Румянцева вдруг останавливается и тормозит меня:
– А давай я буду твоей девушкой? Целоваться тебя научу. Ты же наверняка не умеешь. Может даже, еще чему научу. Ты в принципе симпатичный, и я не против.
Приподнявшись на мысочки, она резко обхватывает меня за шею и впивается теплыми губами с привкусом табака в мои.
Поддерживать эти порывы я не намерен и уже собираюсь оторвать ее от себя, как вдруг перед глазами всплывает образ совсем другой девушки. Девушки с розовыми волосами. Резкой, смешливой, смущающейся и одновременно провокационной, ищущей себя в других, но так и не нашедшей.

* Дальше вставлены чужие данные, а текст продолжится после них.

-- ==== Sys2Proof/Machine/Verify.lean ====
section
/-!
DEFINITION. What the SP does with a bundle: the identity of the device (21 R458, R459), the checks of a bundle in their order (R462) and
measurements (R466).
-/
namespace Sys2Proof.Machine

/-- Extends a measurement register with an item and logs it; `place` is the item's place in the order of R466. -/
def extendM (s : State) (reg place : Nat) (item : List Byte) : State :=
  let old := NMap.getD s.sec.m reg (List.replicate 64 0)
  let d := sha3_512 item
  { s with sec := { s.sec with m := NMap.insert s.sec.m reg (sha3_512 (old ++ d)),
                               mlog := if s.sec.mlog.length < 256 then s.sec.mlog ++ [(reg, Config.itemType reg place, d)] else s.sec.mlog } }

/-- Extends a register with items in turn, from a place on. -/
def extendAll (reg : Nat) : Nat → List (List Byte) → State → State
  | _, [], s => s
  | place, x :: xs, s => extendAll reg (place + 1) xs (extendM s reg place x)

/-- The 16 bytes "BQ-SM4824-ID-KDF" (R458 step 4). -/
def kdfLabel : List Byte :=
  [0x42, 0x51, 0x2D, 0x53, 0x4D, 0x34, 0x38, 0x32, 0x34, 0x2D, 0x49, 0x44, 0x2D, 0x4B, 0x44, 0x46]

/-- The identity that a bundle's device record gives: pk, sk and DEVICE_ID; none where no record has the PID, the correction fails, or
the certificate's key does not hash to DEVICE_ID (R458, R459). -/
def identityOf (s : State) (b : Bundle) : Option (List Byte × List Byte × List Byte) :=
  match b.devices.find? (fun (d : List Byte × List Byte × List Byte) => d.1 == s.sec.pid) with
  | none => none
  | some d =>
    match Config.pufCorrect s.sec.pufKey d.2.1 with
    | none => none
    | some kp =>
      let kk := Config.keyPair ((sha3_512 (kdfLabel ++ kp)).take 32)
      let id := (sha3_512 kk.1).take 32
      if (sha3_512 (Config.certKey d.2.2)).take 32 = id then some (kk.1, kk.2, id) else none

/-- The checks of R462 in their order; DEVICE_ID is that of the identity. -/
def bundleChecks (s : State) (b : Bundle) : List Bool :=
  let ident := identityOf s b
  let inScope : Bool := match ident with | some i => b.scope.isEmpty || b.scope.contains i.2.2 | none => false
  [ b.headerOk && b.formatOk,
    decide (sha3_512 b.rootKey = Config.rootHash),
    Config.signatureOk b.rootKey b.signerCert b.signerSig,
    ident.isSome,
    Config.signatureOk b.rootKey b.ownerCert b.ownerSigR && b.ownerOk,
    inScope,
    decide (b.minSvn ≤ b.svn),
    Config.signatureOk b.signerKey b.manifest b.vsig && Config.signatureOk b.ownerKey (b.manifest ++ b.vsig) b.osig,
    b.parts.all fun p => sha3_512 p.1 == p.2 ]

/-- The order number of the first check that fails, counted from 1. -/
def firstFail : Nat → List Bool → Option Nat
  | _, [] => none
  | n, c :: cs => if c then firstFail (n + 1) cs else some n

/-- The check of R462 that refuses a bundle, if any does. -/
def bundleFail (s : State) (b : Bundle) : Option Nat := firstFail 1 (bundleChecks s b)

/-- The status of a refusal. -/
def refusalStatus (b : Bundle) (order : Nat) : Nat := if order = 1 then (if b.headerOk then stVersion else stInvalid) else stDenied

/-- A bundle is refused: LAST_FAIL, the events, attention class 5; an identity that is not accepted reads FAIL (R459, R462). -/
def refuseBundle (s : State) (order : Nat) : State :=
  let s1 : State := { s with sec := { s.sec with lastFail := order, identityFail := s.sec.identityFail || order == 4,
                                                 identity := s.sec.identity && order != 4 } }
  let s2 := if order = 4 then recordEvent s1 0xA002 srcSp [] else s1
  latchAttn (recordEvent s2 0xA003 srcSp [order]) 5

/-! ### Fresh randomness (R457) -/

/-- `n` 64-bit words of the SP's DRBG, whose output the spec leaves open (log 42). -/
def freeWords : Nat → State → List Byte × State
  | 0, s => ([], s)
  | n + 1, s =>
    let f := s.takeFree
    let r := freeWords n f.2
    (leBytes 8 f.1.toNat ++ r.1, r.2)

/-- Two fresh 256-bit keys for a slice (R472). -/
def drawKeys (s : State) (slice : Nat) : State :=
  let f := freeWords 8 s
  { f.2 with sec := { f.2.sec with keys := NMap.insert f.2.sec.keys slice f.1 } }

/-- FLAGS.ENC_REQUIRED of the owner certificate asks for keys at the first SLICE_QUOTA of a slice (R472). -/
def firstQuotaKeys (s : State) (slice : Nat) : Bool :=
  s.sec.encRequired && !(NMap.getD s.slc.quotas slice {}).given && (NMap.find? s.sec.keys slice).isNone

end Sys2Proof.Machine
end

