-- ==== Sys2Proof/Machine/TileOps.lean ====
section
/-!
DEFINITION. Kernels on tiles: writes in flight and their landing (07 R147), the issue of a slot operation, the end of a
kernel, the fault of an unverified kernel (04 R72) and the tile fault (20 R438, R439).
-/
namespace Sys2Proof.Machine

/-! ### Registers of a tile (07 R144) -/

/-- 64 lanes of zero. -/
def zeroLanes : List W32 := List.replicate 64 0

def Tile.getV (x : Tile) (n : Nat) : List W32 := NMap.getD x.v n zeroLanes
def Tile.getS (x : Tile) (n : Nat) : W64 := NMap.getD x.s n 0
def Tile.getA (x : Tile) (n : Nat) : BitVec 24 := NMap.getD x.a n 0
def Tile.getB (x : Tile) (n : Nat) : BitVec 24 := NMap.getD x.b n 0
def Tile.getL (x : Tile) (n : Nat) : BitVec 24 := NMap.getD x.l n 0
/-- A mask register; at reset and after a handover it is listed as the handover wrote it (17 R388). -/
def Tile.getMK (x : Tile) (n : Nat) : W64 := NMap.getD x.mreg n 0

/-- The largest magnitude of a long vector accumulator (06 R141). -/
def laMax : Int := 2 ^ 319 - 1

/-- An exact sum of long vector values; poison stays (06 R141). -/
def laAdd : Option Int → Option Int → Option Int
  | some a, some b => some (a + b)
  | _, _ => none

/-- A sum as an accumulator holds it: beyond the range it is the poison code (06 R141). -/
def laNorm : Option Int → Option Int
  | some a => if a < -laMax ∨ laMax < a then none else some a
  | none => none

/-- A long vector accumulator. The adds of one cycle stand in it as their exact sum, so that their order does not matter. -/
def Tile.getLA (x : Tile) (n : Nat) : Option Int := laNorm (NMap.getD x.la n (some 0))

/-- A write that lands and is seen from cycle `v` on (R147). -/
def applyWrite (v : Nat) (x : Tile) : TWrite → Tile
  | .vreg r lanes => { x with v := NMap.insert x.v r lanes }
  | .sreg r w => { x with s := NMap.insert x.s r w }
  | .areg n w => { x with a := NMap.insert x.a n w }
  | .breg n w => { x with b := NMap.insert x.b n w }
  | .lreg n w => { x with l := NMap.insert x.l n w }
  | .xmem y bytes => if y then { x with y := putBytes x.y bytes } else { x with x := putBytes x.x bytes }
  | .store bytes => x.stored v bytes
  | .mreg n w => { x with mreg := NMap.insert x.mreg n w }
  | .anvilRow arr c m => x.setArr arr ((x.getArr arr).mmaRow c m)
  | .check arr c => x.checkRow arr c
  | .outRow arr acc fmt i m => x.stored v (routBytes fmt i ((x.getArr arr).blk acc) m)
  | .outLong arr acc i => x.stored v (loutBytes i ((x.getArr arr).blk acc))
  | .inLong arr acc clr hdr vals miss =>
    let u := x.getArr arr
    { x.setArr arr (u.putBlk acc (linBlock clr hdr (fun k => vals.getD k (some 0)) (u.blk acc))) with
        miss := x.miss.orElse fun _ => miss }

/-- Puts a write in flight behind those that become visible no later than it. -/
def addPend : List (Nat × TWrite) → Nat × TWrite → List (Nat × TWrite)
  | [], w => [w]
  | p :: ps, w => if p.1 ≤ w.1 then p :: addPend ps w else w :: p :: ps

/-- Lands the writes that are visible at cycle `c`; the writes in flight stand in the order in which they become
visible. -/
def landGo : List (Nat × TWrite) → Nat → Tile → Tile
  | [], _, x => { x with pend := [] }
  | p :: ps, c, x => if p.1 ≤ c then landGo ps c (applyWrite p.1 x p.2) else { x with pend := p :: ps }

/-- The tile as an operation that issues at cycle `c` finds it (R147). -/
def Tile.land (x : Tile) (c : Nat) : Tile := landGo x.pend c x

/-- The register that a write names: its file and number; a memory write names none. -/
def TWrite.reg : TWrite → Option (Nat × Nat)
  | .vreg r _ => some (0, r)
  | .sreg r _ => some (1, r)
  | .areg n _ => some (2, n)
  | .breg n _ => some (3, n)
  | .lreg n _ => some (4, n)
  | .xmem _ _ => none
  | .store _ => none
  | .mreg _ _ => none
  | .anvilRow _ _ _ => none
  | .check _ _ => none
  | .outRow _ _ _ _ _ => none
  | .outLong _ _ _ => none
  | .inLong _ _ _ _ _ _ => none

/-- Two registers that no two operations write in one cycle: one register, or A[n] and the B[n] or L[n] of its buffer (R160,
log 15). -/
def regsMeet (p q : Nat × Nat) : Bool :=
  decide (p = q) || (p.2 == q.2 && ((p.1 == 2 && (q.1 == 3 || q.1 == 4)) || (q.1 == 2 && (p.1 == 3 || p.1 == 4))))

/-- Two writes of one register in one cycle break the one-writer rule (R160); the long accumulators have a rule of
their own (R152). -/
def clash (pend : List (Nat × TWrite)) (w : Nat × TWrite) : Bool :=
  match w.2.reg with
  | none => false
  | some r => pend.any fun p => p.1 == w.1 && (match p.2.reg with | some q => regsMeet r q | none => false)

/-- The cycle of its kernel that a tile has reached at cycle 0 of the current beat. -/
def kernelCycle (s : State) (t : Nat) : Nat :=
  match (tileAt s t).run with
  | some r => beatCycles s * (launch s - (1250 * r.tick + r.beat))
  | none => 0

/-- A write into a tile store from outside its kernel, at this beat. -/
def tileStore (s : State) (t : Nat) (bytes : List (Nat × Byte)) : State :=
  modTile s t fun x => (x.land (kernelCycle s t)).stored (kernelCycle s t) bytes

/-- What the issue of a slot operation comes to: the tile goes on, or an issue rule is broken. -/
inductive SlotRes where
  | done (x : Tile)
  | broke
deriving DecidableEq, Repr

/-- Issues a write that becomes visible at a cycle, under the one-writer rule. -/
def Tile.push (x : Tile) (vis : Nat) (w : TWrite) : SlotRes :=
  if clash x.pend (vis, w) then .broke else .done { x with pend := addPend x.pend (vis, w) }

/-- Notes the completion cycle of an operation that leaves no write in flight. -/
def Tile.ends (x : Tile) (c : Nat) : Tile := { x with fin := max x.fin c }

/-- The cycles that a kernel takes in all, as far as its operations are fixed: its issues, its array and long-accumulator
operations, its writes in flight, the cycle of each DMA/skew completion (04 R70, R71). -/
def Tile.total (x : Tile) : Nat :=
  let w := x.pend.foldl (fun m e => max m e.1) (max (x.cyc + 1) x.fin)
  x.tags.foldl (fun m (e : Nat × TagOp) => max m (match e.2.doneAt with | some n => n + 1 | none => 0)) w

/-- Every DMA/skew operation has completed, or has a completion cycle fixed. -/
def Tile.opsOver (x : Tile) : Bool := x.tags.all fun (e : Nat × TagOp) => e.2.done || e.2.doneAt.isSome

/-- Goes on with a second effect of an operation. -/
def SlotRes.andThen : SlotRes → (Tile → SlotRes) → SlotRes
  | .done x, f => f x
  | .broke, _ => .broke

/-! ### The end of a kernel -/

/-- The open duty of a tile is used up: its remaining beats of the tick are withheld, which are hold beats (02 R28). -/
def dutyUsed (s : State) (t spent : Nat) : Bool := !isFloor s t && decide (dutyOf s (dieOf t) ≤ spent)

/-- The state that a tile takes when it runs nothing and has spent so many beats of its duty. -/
def idleAfter (s : State) (t spent : Nat) : TileState := if standsHold s t || dutyUsed s t spent then .hold else .openIdle

/-- The state that a tile takes when it runs nothing. -/
def idleState (s : State) (t : Nat) : TileState := idleAfter s t (tileAt s t).spent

Умом я понимаю, что это видение, но отпускать его не тороплюсь, поэтому, зажмурившись, покрепче прижимаю Румянцеву к себе и продолжаю с упоением целовать, как если бы на ее месте была Нелли.
Она прерывается первая, опускается на пятки и с глубоким вздохом удивления делает шаг назад:
– Обалдеть, Филатов! Это что, вообще, было?
– А что? – как ни в чем не бывало пожимаю плечами и, засунув руки в карманы брюк, шагаю дальше по нашей дорожке.
На самом деле я боюсь, что она заметит, как пылают у меня щеки и колотится сердце. Или, того хуже, решит, что я согласен на ее предложение, и продолжит наступление.
– Подожди, – Румянцева ловит меня за руку и разворачивает к себе. – Значит, я тебе тоже нравлюсь?
За это время лицо ее странным образом меняется. Я вижу в глазах любопытство, доверие и как будто бы проблеск надежды. Но делаю вид, что этого «тоже» не заметил.
– Это ничего не значит, – строго отрезаю я. – Ты начала первая.
– Но мне показалось…
– Тебе показалось.
– Нет, серьезно, – Румянцева непривычно сбита с толку. Ее вороньи волосы торчат в разные стороны, а кончик носа покраснел. – Если ты думаешь, что это по приколу, то ошибаешься.
– Я не думаю, что по приколу. Но у меня есть девушка. Извини.
– Да ла-а-адно? – Ее глаза расширяются от удивления. – Ты врешь! Врешь, да? Ты типа святоша, и тебе нельзя. Но, Глеб, святоши так не целуются, так что оставь эти россказни для своей мамы.
– У меня есть девушка, – упрямо повторяю я, глядя ей в глаза. – И мама тут ни при чем.